I almost have a strict pull up.
We’re almost ready to compete.
I’m almost certain I know the answer.
I’m almost ready to buy a house.
The struggle of the almost. Right now, most of my life feels like almost. I haven’t yet arrived, but it seems close enough; at least close enough to keep me simultaneously frustrated and hopeful. My soccer team is almost ready to play with the big dogs. My reading goals are almost complete. I have almost attained a strict pull up. I’m almost ready to buy a house.
On good days, almost is encouraging. Almost reminds me how far I’ve come. Almost tells me these goals and dreams were big enough and worthy of pursuit.
On bad days, almost is hopeless. Almost reminds me I’m not there yet. Almost tells me I’ll never be good enough. Almost whispers and shouts my fears and inadequacies until I can’t take it anymore.
On good days and bad, almost focuses on me. How do I measure up? How am I performing? What skills and talents do I need to leverage? Who approves of me?
The lie of the almost is the belief that it ends. When we live our lives focused on ourselves and our strengths, weaknesses, accomplishments, and failures then we will never measure up. We will never arrive. We will never have all of the answers.

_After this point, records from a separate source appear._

/-- What one tile of the opaque plan program has the units of the manual do; the data comes from the State. -/
inductive TileOp where
  /-- A Loom takes an activation vector of n elements, at most 128 (R75). -/
  | vector (loom : Fin 2) (src : ActSrc) (fmt : Fmt) (n : Nat)
  /-- The vector against one column of weights: the next column's sum, or added onto a column summed before (R75). -/
  | mac (loom : Fin 2) (wfmt : Fmt) (signedAct : Bool) (src : WeightSrc) (onto : Option (Fin 512))
  /-- The Loom's sums leave through its simple path (R77, R110). -/
  | simple (loom : Fin 2) (r : SimpleRow) (dst : SimpleDst)
  /-- The Stillroom of a row use takes its next n elements from its Hatch (R110). -/
  | still (use n : Nat)
  /-- A Loom or Stillroom read of the 64-byte Larder line given (R259). -/
  | larder (line : Nat)
  /-- A tensor frame of `count` elements from Hatch h is handed to an RLink port (R87). -/
  | send (p : Port) (stream : Fin 16) (h : Fin 16) (fmt : Byte) (tensor : BitVec 16) (count : BitVec 32)
  /-- n payload bytes go from Hatch h to the result writer (R90). -/
  | result (h : Fin 16) (n : Nat)
deriving DecidableEq, Repr

/-- A tensor of a plan as its opaque tensor table lists it (R230). -/
structure TensorInfo where
  id : BitVec 16
  /-- Step index that produces it. -/
  step : BitVec 32
  /-- Loom 0 or 1 whose simple path or Stillroom produces it. -/
  loom : Fin 2
  /-- Element format code (R87). -/
  fmt : Byte
  /-- Length in bytes. -/
  length : Nat
deriving DecidableEq, Repr

/-- What the opaque sections of a plan image fix (R91): supplied with the end of the load. -/
structure ProgramFacts where
  /-- Weight and activation formats that the program pairs in a Loom (R75). -/
  pairs : List (Fmt × Fmt)
  /-- Recipes that it applies (R117). -/
  rows : List RowUse
  /-- Entries of the constants section that belong to Stillroom 0; the rest belong to Stillroom 1 (log entry 118). -/
  consts0 : Nat
  /-- The Hatches it assigns (R80). -/
  hatches : List HatchUse
  /-- Arithmetic right shift of INT16 ingest samples (R88). -/
  shift : Nat
  /-- Scheduled cycles c_k of the tiles, in order; the last one's is C whatever stands here (R97). -/
  tiles : List Nat
  tensors : List TensorInfo
deriving DecidableEq, Repr

/-- The end of a descriptor fetch (R92, R109). -/
inductive Fetched where
  | good (desc : Bytes)
  /-- UR, CA, poisoned data or a timeout (R308). -/
  | failed
deriving DecidableEq, Repr

/-- Causes of a function reset (R299). -/
inductive ResetCause where
  | flr | hotReset | secondaryBus | d3hotReturn
deriving DecidableEq, Repr

/-- A register or dictionary write without a row of its own (R277). -/
inductive RegTarget where
  /-- BAR0 of channel c: offset, access size in bytes, value. -/
  | bar0 (c : Chan) (off size : Nat) (v : Word)
  /-- BAR2, window s of channel c. -/
  | window (c : Chan) (s : Slot) (off size : Nat) (v : Word)
  /-- A dictionary member, with the value's bytes least significant first. -/
  | dict (p : Path) (idx sub : Nat) (data : Bytes)
deriving DecidableEq, Repr

/-- What the PHY saw at and after the computed start of an opportunity (R314, R315). -/
structure OppFacts where
  /-- Carrier is already present at the computed start. -/
  carrierAtStart : Bool
  /-- Bit times until the carrier or the transmissions of this opportunity end; none: silent. -/
  usedBits : Option Nat
  /-- A receive error occurred in it. -/
  rxError : Bool
  /-- A collision hit the module's own frame (R348). -/
  collision : Bool
deriving DecidableEq, Repr

/-- What a received beacon closes (R317). -/
structure BeaconFacts where
  /-- Node count the coordinator's cycles imply. -/
  nodeCount : Nat
  /-- Beacon start less the previous beacon's end, less carrier time, in local TCLK ns. -/
  silentLocal : Nat
deriving DecidableEq, Repr

/-- A PTP or other field-network frame as it reaches the MAC: bytes from the destination on. -/
abbrev Frame := Bytes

I think what I, and we, am chasing is shalom. The deep and abiding wholeness that can only come from God. Success, balance, and accomplishments are mere shadows of the rest and satisfaction resulting from satisfaction in God.
I love goals. I love achieving “things” and I will continue to set big goals for myself and work to achieve them. I would still go so far as to say I need goals to live a healthy life. However, I must be willing to live in the almost because I know that is where God reveals Himself abundantly sufficient. Though the sorrows may last for the night, joy comes in the almost. Or something like that.
Almost reminds me I am inadequate. I am weak. I do not measure up. God tells me he is sufficient. He is strong. He is perfect. My almost is his already done.